Friday, Aug. 10, 1962
New Ways to Make Noise
The piano had a standard keyboard -but it sounded like a muted xylophone. There was a zitherlike instrument that resembled an outdoor barbecue cooker. An unrecognizable assemblage of crystal rods, stroked by musicians with moistened fingers, emitted resonant whoops that fluttered through attached whiskers of piano wire. At San Francisco's Conservatory of Music last week, an audience of 150 was captivated by the sounds -and sight -of some of the newest and weirdest musical instruments on earth.
All the instruments are the creations of French Sculptor Francois Baschet, 42, whose musical skill is limited to strumming a bar or two on a guitar equipped with an inflatable red plastic doughnut as a sounding board. During a seven-year sabbatical, the thought struck Baschet that all the world's music came from antiques. "For 150 years," says he, "the only instruments that have been invented have been the saxophone, the musical saw and concrete and electronic music. Why?" Baschet began to think of new ways of making noise.
He has since fabricated 30 instruments capable of hooting sepulchrally, barking savagely, trumpeting like a herd of elephants, and even producing echoing sounds of haunting beauty. Baschet dubbed his inventions Structures sonores and organized a small orchestra: his brother Bernard, Modernist Composer Jacques Lasry and several associates. The group is known in France as Structures Sonores Lasry-Baschet. It plays some Bach and some Vivaldi -but Baschet's devices are more adaptable to the works of Composer Lasry, which struggle with such titles as Coil Spring Dance and Duet for Crystals.

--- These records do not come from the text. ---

-- ==== Sys2Proof/Decode.lean ====
section
/-! DEFINITION. The decoder, total on all 65536 words (R73), and the encoder, both from the formats of R62. -/

namespace Sys2Proof

/-- The sixteen cases of the opcode field (R61). -/
inductive Opcode where
  | br | add | ld | st | jsr | and | ldr | str | rti | not | ldi | sti | jmp | reserved | lea | trap
  deriving DecidableEq, Repr

/-- The opcode map of R61: bits [15:12] to the case (D27). -/
def opcodeOfBits (b : BitVec 4) : Opcode :=
  match b.toNat with
  | 0 => .br | 1 => .add | 2 => .ld | 3 => .st | 4 => .jsr | 5 => .and | 6 => .ldr | 7 => .str
  | 8 => .rti | 9 => .not | 10 => .ldi | 11 => .sti | 12 => .jmp | 13 => .reserved | 14 => .lea | _ => .trap

/-- The opcode map of R61, read the other way. -/
def bitsOfOpcode : Opcode → BitVec 4
  | .br => 0 | .add => 1 | .ld => 2 | .st => 3 | .jsr => 4 | .and => 5 | .ldr => 6 | .str => 7
  | .rti => 8 | .not => 9 | .ldi => 10 | .sti => 11 | .jmp => 12 | .reserved => 13 | .lea => 14 | .trap => 15

/-- The register a 3-bit field selects (R64): the value i selects Ri. -/
def regOfBits (b : BitVec 3) : Reg :=
  match b.toNat with
  | 0 => .r0 | 1 => .r1 | 2 => .r2 | 3 => .r3 | 4 => .r4 | 5 => .r5 | 6 => .r6 | _ => .r7

/-- The 3-bit field that selects a register (R64). -/
def bitsOfReg : Reg → BitVec 3
  | .r0 => 0 | .r1 => 1 | .r2 => 2 | .r3 => 3 | .r4 => 4 | .r5 => 5 | .r6 => 6 | .r7 => 7

/-- The register named by the field of `w` whose lowest bit is bit `lo`. -/
def regField (w : Word) (lo : Nat) : Reg := regOfBits (w.extractLsb' lo 3)

/-- The instruction a word is (R62, R73, R75): decided by bits [15:12], then bit 11 for opcode 4 (1 is JSR,
R71) or bit 5 for opcodes 1 and 5 (1 is immediate mode, R65). Ignored bits never fail (R72). -/
def decode (w : Word) : Instr :=
  match opcodeOfBits (w.extractLsb' 12 4) with
  | .br => .br (w.extractLsb' 9 3) (w.extractLsb' 0 9)
  | .add => if w.getLsbD 5 then .addImm (regField w 9) (regField w 6) (w.extractLsb' 0 5)
            else .addReg (regField w 9) (regField w 6) (w.extractLsb' 3 2) (regField w 0)
  | .ld => .ld (regField w 9) (w.extractLsb' 0 9)
  | .st => .st (regField w 9) (w.extractLsb' 0 9)
  | .jsr => if w.getLsbD 11 then .jsr (w.extractLsb' 0 11)
            else .jsrr (w.extractLsb' 9 2) (regField w 6) (w.extractLsb' 0 6)
  | .and => if w.getLsbD 5 then .andImm (regField w 9) (regField w 6) (w.extractLsb' 0 5)
            else .andReg (regField w 9) (regField w 6) (w.extractLsb' 3 2) (regField w 0)
  | .ldr => .ldr (regField w 9) (regField w 6) (w.extractLsb' 0 6)
  | .str => .str (regField w 9) (regField w 6) (w.extractLsb' 0 6)
  | .rti => .rti (w.extractLsb' 0 12)
  | .not => .not (regField w 9) (regField w 6) (w.extractLsb' 0 6)
  | .ldi => .ldi (regField w 9) (w.extractLsb' 0 9)
  | .sti => .sti (regField w 9) (w.extractLsb' 0 9)
  | .jmp => .jmp (w.extractLsb' 9 3) (regField w 6) (w.extractLsb' 0 6)
  | .reserved => .reserved (w.extractLsb' 0 12)
  | .lea => .lea (regField w 9) (w.extractLsb' 0 9)
  | .trap => .trap (w.extractLsb' 8 4) (w.extractLsb' 0 8)

/-- A field put where its lowest bit is bit `lo` of the word. -/
def bitsAt {n : Nat} (v : BitVec n) (lo : Nat) : Word := v.setWidth 16 <<< lo

/-- A register field put where its lowest bit is bit `lo` of the word. -/
def regAt (r : Reg) (lo : Nat) : Word := bitsAt (bitsOfReg r) lo

/-- The opcode field, bits [15:12] (R60). -/
def opcodeAt (o : Opcode) : Word := bitsAt (bitsOfOpcode o) 12

/-- The word an instruction is written as: its fields at the positions of R62. -/
def encode : Instr → Word
  | .br nzp off => opcodeAt .br ||| bitsAt nzp 9 ||| bitsAt off 0
  | .addReg dr sr1 spare sr2 => opcodeAt .add ||| regAt dr 9 ||| regAt sr1 6 ||| bitsAt spare 3 ||| regAt sr2 0
  | .addImm dr sr1 imm => opcodeAt .add ||| regAt dr 9 ||| regAt sr1 6 ||| bitsAt 1#1 5 ||| bitsAt imm 0
  | .ld dr off => opcodeAt .ld ||| regAt dr 9 ||| bitsAt off 0
  | .st sr off => opcodeAt .st ||| regAt sr 9 ||| bitsAt off 0
  | .jsrr spareHi base spareLo => opcodeAt .jsr ||| bitsAt spareHi 9 ||| regAt base 6 ||| bitsAt spareLo 0
  | .jsr off => opcodeAt .jsr ||| bitsAt 1#1 11 ||| bitsAt off 0
  | .andReg dr sr1 spare sr2 => opcodeAt .and ||| regAt dr 9 ||| regAt sr1 6 ||| bitsAt spare 3 ||| regAt sr2 0
  | .andImm dr sr1 imm => opcodeAt .and ||| regAt dr 9 ||| regAt sr1 6 ||| bitsAt 1#1 5 ||| bitsAt imm 0
  | .ldr dr base off => opcodeAt .ldr ||| regAt dr 9 ||| regAt base 6 ||| bitsAt off 0
  | .str sr base off => opcodeAt .str ||| regAt sr 9 ||| regAt base 6 ||| bitsAt off 0
  | .rti spare => opcodeAt .rti ||| bitsAt spare 0
  | .not dr sr spare => opcodeAt .not ||| regAt dr 9 ||| regAt sr 6 ||| bitsAt spare 0
  | .ldi dr off => opcodeAt .ldi ||| regAt dr 9 ||| bitsAt off 0
  | .sti sr off => opcodeAt .sti ||| regAt sr 9 ||| bitsAt off 0
  | .jmp spareHi base spareLo => opcodeAt .jmp ||| bitsAt spareHi 9 ||| regAt base 6 ||| bitsAt spareLo 0
  | .reserved spare => opcodeAt .reserved ||| bitsAt spare 0
  | .lea dr off => opcodeAt .lea ||| regAt dr 9 ||| bitsAt off 0
  | .trap spare vect => opcodeAt .trap ||| bitsAt spare 8 ||| bitsAt vect 0

/-- The instruction of the table's numbering: `w` on `nbits` bits, one word on this hardware (R60). A number
that needs more than 16 bits is no instruction word, and is refused. -/
def decodeTableWord (nbits w : Nat) : Option Instr :=
  if w % 2 ^ nbits < 2 ^ 16 then some (decode (BitVec.ofNat 16 (w % 2 ^ nbits))) else none

end Sys2Proof
end

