-- ==== Sys2Proof/Tests/Slice0.lean ====
section
/-! SUPPORT. Smoke tests of well-formedness, decode tests on words written out from R62, one-step tests whose expected
values are the rows of 95_test_vectors.md (named by their ids), and witnesses for the hypotheses of the statements. -/

namespace Sys2Proof.Tests
open Sys2Proof.Machine

/-! ### The states tests start from -/

/-- The start state of 95_test_vectors.md: reset, LIVE with an empty queue, empty prompt and notice. -/
def base : State := { State.reset with params := ⟨.live, [], [], false⟩ }

/-- The same in INJECTED mode. -/
def injected : State := { State.reset with params := ⟨.injected, [], [], false⟩ }

/-- A state with registers and memory words set. -/
def given (s : State) (rs : List (Reg × Word)) (ms : List (Word × Word)) : State :=
  ms.foldl (fun t c => t.memWrite c.1 c.2) (rs.foldl (fun t c => t.setReg c.1 c.2) s)

/-- One step of the word `w` fetched from `a`. -/
def stepAt (a w : Word) (s : State) : Result := step ((s.setPc a).memWrite a w)

/-- What a step leaves, seen through `f`. -/
def leaves {α : Type} (r : Result) (f : State → α) : Option α :=
  match r with
  | .next t => some (f t)
  | _ => none

/-- The register `r`, COND and PC. -/
def seen (r : Reg) (t : State) : Word × Word × Word := (t.reg r, t.cond, t.pc)

/-! ### Well-formedness: what the check refuses, and what it takes -/

theorem test_wf_add_spare : (Instr.addReg .r2 .r0 3 .r1).WellFormed = false := by decide
theorem test_wf_and_spare : (Instr.andReg .r2 .r0 1 .r1).WellFormed = false := by decide
theorem test_wf_not_spare : (Instr.not .r1 .r2 0).WellFormed = false := by decide
theorem test_wf_jmp_high : (Instr.jmp 7 .r7 0).WellFormed = false := by decide
theorem test_wf_jmp_low : (Instr.jmp 0 .r7 0x3F).WellFormed = false := by decide
theorem test_wf_jsrr_high : (Instr.jsrr 1 .r3 0).WellFormed = false := by decide
theorem test_wf_jsrr_low : (Instr.jsrr 0 .r3 1).WellFormed = false := by decide
theorem test_wf_trap_spare : (Instr.trap 0xF 0x21).WellFormed = false := by decide
theorem test_wf_rti_spare : (Instr.rti 0xFFF).WellFormed = false := by decide
theorem test_wf_reserved : (Instr.reserved 0).WellFormed = false := by decide
theorem test_wf_taken : [Instr.addReg .r2 .r0 0 .r1, .andReg .r2 .r0 0 .r1, .not .r1 .r2 0x3F, .jmp 0 .r7 0,
    .jsrr 0 .r3 0, .trap 0 0x21, .rti 0, .br 0 0, .lea .r0 0x1FF].all Instr.WellFormed = true := by decide

/-! ### Decoding: a word of every constructor, its fields written out in the order of R62 -/

theorem test_decode_br : decode 0b0000_101_111111101 = .br 5 0x1FD := by decide
theorem test_decode_addReg : decode 0b0001_010_000_0_11_001 = .addReg .r2 .r0 3 .r1 := by decide
theorem test_decode_addImm : decode 0b0001_010_001_1_01010 = .addImm .r2 .r1 10 := by decide
theorem test_decode_ld : decode 0b0010_011_100000000 = .ld .r3 0x100 := by decide
theorem test_decode_st : decode 0b0011_110_000000001 = .st .r6 1 := by decide
theorem test_decode_jsr : decode 0b0100_1_10000000000 = .jsr 0x400 := by decide
theorem test_decode_jsrr : decode 0b0100_0_10_011_000001 = .jsrr 2 .r3 1 := by decide
theorem test_decode_andReg : decode 0b0101_100_101_0_00_110 = .andReg .r4 .r5 0 .r6 := by decide
theorem test_decode_andImm : decode 0b0101_101_000_1_01111 = .andImm .r5 .r0 15 := by decide
theorem test_decode_ldr : decode 0b0110_010_001_011111 = .ldr .r2 .r1 31 := by decide
theorem test_decode_str : decode 0b0111_011_100_100000 = .str .r3 .r4 0x20 := by decide
theorem test_decode_rti : decode 0b1000_111111111111 = .rti 0xFFF := by decide
theorem test_decode_not : decode 0b1001_001_010_111111 = .not .r1 .r2 0x3F := by decide
theorem test_decode_ldi : decode 0b1010_001_000000001 = .ldi .r1 1 := by decide
theorem test_decode_sti : decode 0b1011_010_000000010 = .sti .r2 2 := by decide
theorem test_decode_jmp : decode 0b1100_101_111_000010 = .jmp 5 .r7 2 := by decide
theorem test_decode_reserved : decode 0b1101_000100100011 = .reserved 0x123 := by decide
theorem test_decode_lea : decode 0b1110_001_000000101 = .lea .r1 5 := by decide
theorem test_decode_trap : decode 0b1111_0001_00100101 = .trap 1 0x25 := by decide

/-- R80 and R132: NOT R1,R2 is written 0x92BF and RET is 0xC1C0. -/
theorem test_encode : encode (.not .r1 .r2 0x3F) = 0x92BF ∧ encode (.jmp 0 .r7 0) = 0xC1C0 ∧
    encode (.addImm .r2 .r1 10) = 0x146A := by decide

theorem test_table_word : decodeTableWord 16 0xF025 = some (.trap 0 0x25) ∧ decodeTableWord 32 0x1F025 = none := by
  decide

/-- The word placed for the fetch is the one the first step after reset runs (S5's word, R1 = 0). -/
theorem test_placed_word : leaves (step (State.reset.withFetchWord 16 0x146A)) (seen .r2) = some (10, 1, 0x3001) := by
  decide

/-! ### Operands: the table S1 -/

theorem test_sext : sext 5 0x0010 = 0xFFF0 ∧ sext 5 0x000F = 0x000F ∧ sext 5 0xFFEF = 0x000F ∧ sext 6 0x20 = 0xFFE0 ∧
    sext 9 0x100 = 0xFF00 ∧ sext 11 0x400 = 0xFC00 ∧ sext 11 0x3FF = 0x3FF ∧ sext 1 1 = 0xFFFF ∧
    sext 16 0x8000 = 0x8000 := by decide

/-- S2. -/
theorem test_condOf : condOf 0 = 2 ∧ condOf 1 = 1 ∧ condOf 0x7FFF = 1 ∧ condOf 0x8000 = 4 ∧ condOf 0xFFFF = 4 := by
  decide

Baschet's goggling assemblage of aluminum saucers, glass rods, pneumatic cushions, nuts, bolts and screws is familiar to Paris, where it often furnished far-out background music for radio, TV and films, e.g., for the movie The Sky Above -The Mud Below. In the U.S., where the French government sent them last month for a series of appearances at the Seattle World's Fair, Structures Sonores Lasry-Baschet has drawn enthusiastic crowds.

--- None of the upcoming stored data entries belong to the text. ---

-- ==== Sys2Proof/Machine/Commands.lean ====
section
/-! DEFINITION. The meanings of the five commands: the edge at which each is presented
(spec/42_commands.md R54, R55, R58, R59; spec/70_reset_and_hazards.md R87). In INIT the edge of any command but
RESET is a warm-up step (R57). -/

namespace Sys2Proof.Machine

/-- RESET (R87). -/
def execReset (s : State) : Host.Outcome State Fault Refusal := .next (presentReset s)

/-- NOP (R54). -/
def execNop (s : State) : Host.Outcome State Fault Refusal := .next (presentNop s)

/-- LOAD (R55). -/
def execLoad (klen ivlen : LenField) (key : KeyBus) (iv : IvBus) (s : State) : Host.Outcome State Fault Refusal :=
  .next (presentLoad klen ivlen key iv s)

/-- NEXT (R58). -/
def execNext (s : State) : Host.Outcome State Fault Refusal := .next (presentNext s)

/-- RSVD (R59). -/
def execRsvd (s : State) : Host.Outcome State Fault Refusal := .next (presentRsvd s)

end Sys2Proof.Machine
end

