-- ==== Sys2Proof/Machine/Step.lean ====
section
/-! DEFINITION. The machine's step: the host's next request is taken, an input vector is decoded in the pre-edge
phase (spec/30_encoding.md R39), and the instruction runs (spec/42_commands.md R53, spec/70_reset_and_hazards.md
R97). -/

namespace Sys2Proof.Machine

/-- The instruction a request asks for in phase `p`. -/
def requested (p : Phase) (q : Request) : Instr :=
  match q with
  | .vector w => decode p w
  | .call m => m.toInstr

/-- One request of the host: one edge, or one macro-operation run to completion. With none left, the run has
ended (R97). -/
def step (s : State) : Host.Outcome State Fault Refusal :=
  match s.inputs with
  | [] => .refused .endOfRun
  | q :: rest => exec (requested s.phase q) (withInputs rest s)

/-- `s` with the vector of the number `w` (its bits above `nbits` zero) presented for the coming edge, before
whatever else the host will ask for. DESIGN CHOICE (log entry 9): R31 says only that a listing's bits above `IW[236]`
are 0; where one of them is 1 it has no port to go to, and it is dropped here, while `decodeNumber` refuses the number
by name. -/
def State.withFetchWord (s : State) (nbits w : Nat) : State :=
  { s with inputs := .vector (BitVec.ofNat 237 (w % 2 ^ nbits)) :: s.inputs }

end Sys2Proof.Machine
end

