/-- The worked encodings of R40 and of the spec's programs, read as numbers, decode to what they stand for; in INIT
the same words are warm-up steps (R31, R39, R40). R31 says a listing's top three bits are always 0; that a number with
one of them 1 is refused by name is the model's choice (log entry 9). -/
def Obligations.WorkedVectorsDecode : Prop :=
  decodeNumber .idle 0x1 = .ok .reset ∧ decodeNumber .idle 0x0 = .ok .nop ∧ decodeNumber .run 0x4 = .ok .next
    ∧ decodeNumber .idle 0x6 = .ok .rsvd ∧ decodeNumber .idle 0xC82 = .ok (.load 16 12 0 0)
    ∧ decodeNumber .run 0x161412100E0C0A08060402001E1C1A18161412100E0C0A0806040200C82
        = .ok (.load 16 12 0x0F0E0D0C0B0A09080706050403020100 0x0B0A09080706050403020100)
    ∧ decodeNumber .init 0x4 = .ok (.iclk .next) ∧ decodeNumber .init 0xC82 = .ok (.iclk .load)
    ∧ decodeNumber .init 0x3 = .ok .reset ∧ decodeNumber .idle (2 ^ 237) = .error .tooWide

/-- The statements of R40 assemble to their worked encodings, a repeat count to that many vectors, a field left out to
its default; every legal LOAD, its lengths written or left out (16 and 12 then), to the vector that decodes to those
lengths and the buses of its bytes; and a pseudo-instruction to its call, one request by the model's choice (log entry
2). An illegal LOAD (a wrong number of bytes, a length above 31) is refused by name: R40 calls it illegal, and what it
assembles to is the model's choice (log entry 10). -/
def Obligations.ProgramTextAssembles : Prop :=
  assemble .reset = .ok [.vector 0x1] ∧ assemble .rsvd = .ok [.vector 0x6]
    ∧ (∀ n, assemble (.nop (some n)) = .ok (List.replicate n (.vector 0x0)))
    ∧ (∀ n, assemble (.next (some n)) = .ok (List.replicate n (.vector 0x4)))
    ∧ assemble (.nop none) = .ok [.vector 0x0] ∧ assemble (.next none) = .ok [.vector 0x4]
    ∧ assemble (.load (List.replicate 16 0) (List.replicate 12 0) none none) = .ok [.vector 0xC82]
    ∧ assemble (.load (List.replicate 16 0) (List.replicate 12 0) (some 15) (some 11)) = .ok [.vector 0xB7A]
    ∧ (∀ (K V : List Byte) (kl vl : Option Nat), K.length = 16 → V.length = 12 → kl.getD 16 ≤ 31 → vl.getD 12 ≤ 31 →
      ∃ w, assemble (.load K V kl vl) = .ok [.vector w]
        ∧ decode .idle w =
          .load (BitVec.ofNat 5 (kl.getD 16)) (BitVec.ofNat 5 (vl.getD 12)) (keyBus K) (ivBus V))
    ∧ (∀ m : MacroCall, assemble (.pseudo m) = .ok [.call m])
    ∧ (∀ (K V : List Byte) (kl vl : Option Nat),
      K.length ≠ 16 ∨ V.length ≠ 12 ∨ (∃ k, kl = some k ∧ 31 < k) ∨ (∃ k, vl = some k ∧ 31 < k) →
      assemble (.load K V kl vl) = .error .illegalLoad)

/-- The codes of the commands, the responses and the phases, and the response that belongs to each named error
(R32, R34, R35, R74); with them `busy = phase[0]` and `ready = phase[1]` (R35). -/
def Obligations.CodesOfTheInterface : Prop :=
  ([Cmd.nop, .load, .next, .rsvd].map cmdBits = [0b00, 0b01, 0b10, 0b11])
    ∧ ([Resp.ok, .eKeyLen, .eIvLen, .eBufLen, .eNotReady, .eBusy, .eIllCmd].map respBits =
        [0b000, 0b001, 0b010, 0b011, 0b100, 0b101, 0b110])
    ∧ ([Phase.idle, .init, .run].map phaseBits = [0b00, 0b01, 0b10])
    ∧ (∀ s : State, busy s = (phaseBits s.phase).getLsbD 0 ∧ ready s = (phaseBits s.phase).getLsbD 1)
    ∧ ([MacroError.invalidKeyLength, .invalidIvLength, .bufferLengthMismatch, .notReady].map macroErrorResp =
        [.eKeyLen, .eIvLen, .eBufLen, .eNotReady])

Baschet's instruments are not electronically amplified, but they produce a moaning tumult of sound that is roughly Lasry-Baschet's idea of what modern music should be. "Conceptions aren't linear any more," says Composer Lasry. "Not like an onion, where you can peel off one orderly layer after the other. Our search is nothing but an attempt to get through music what we hear in life."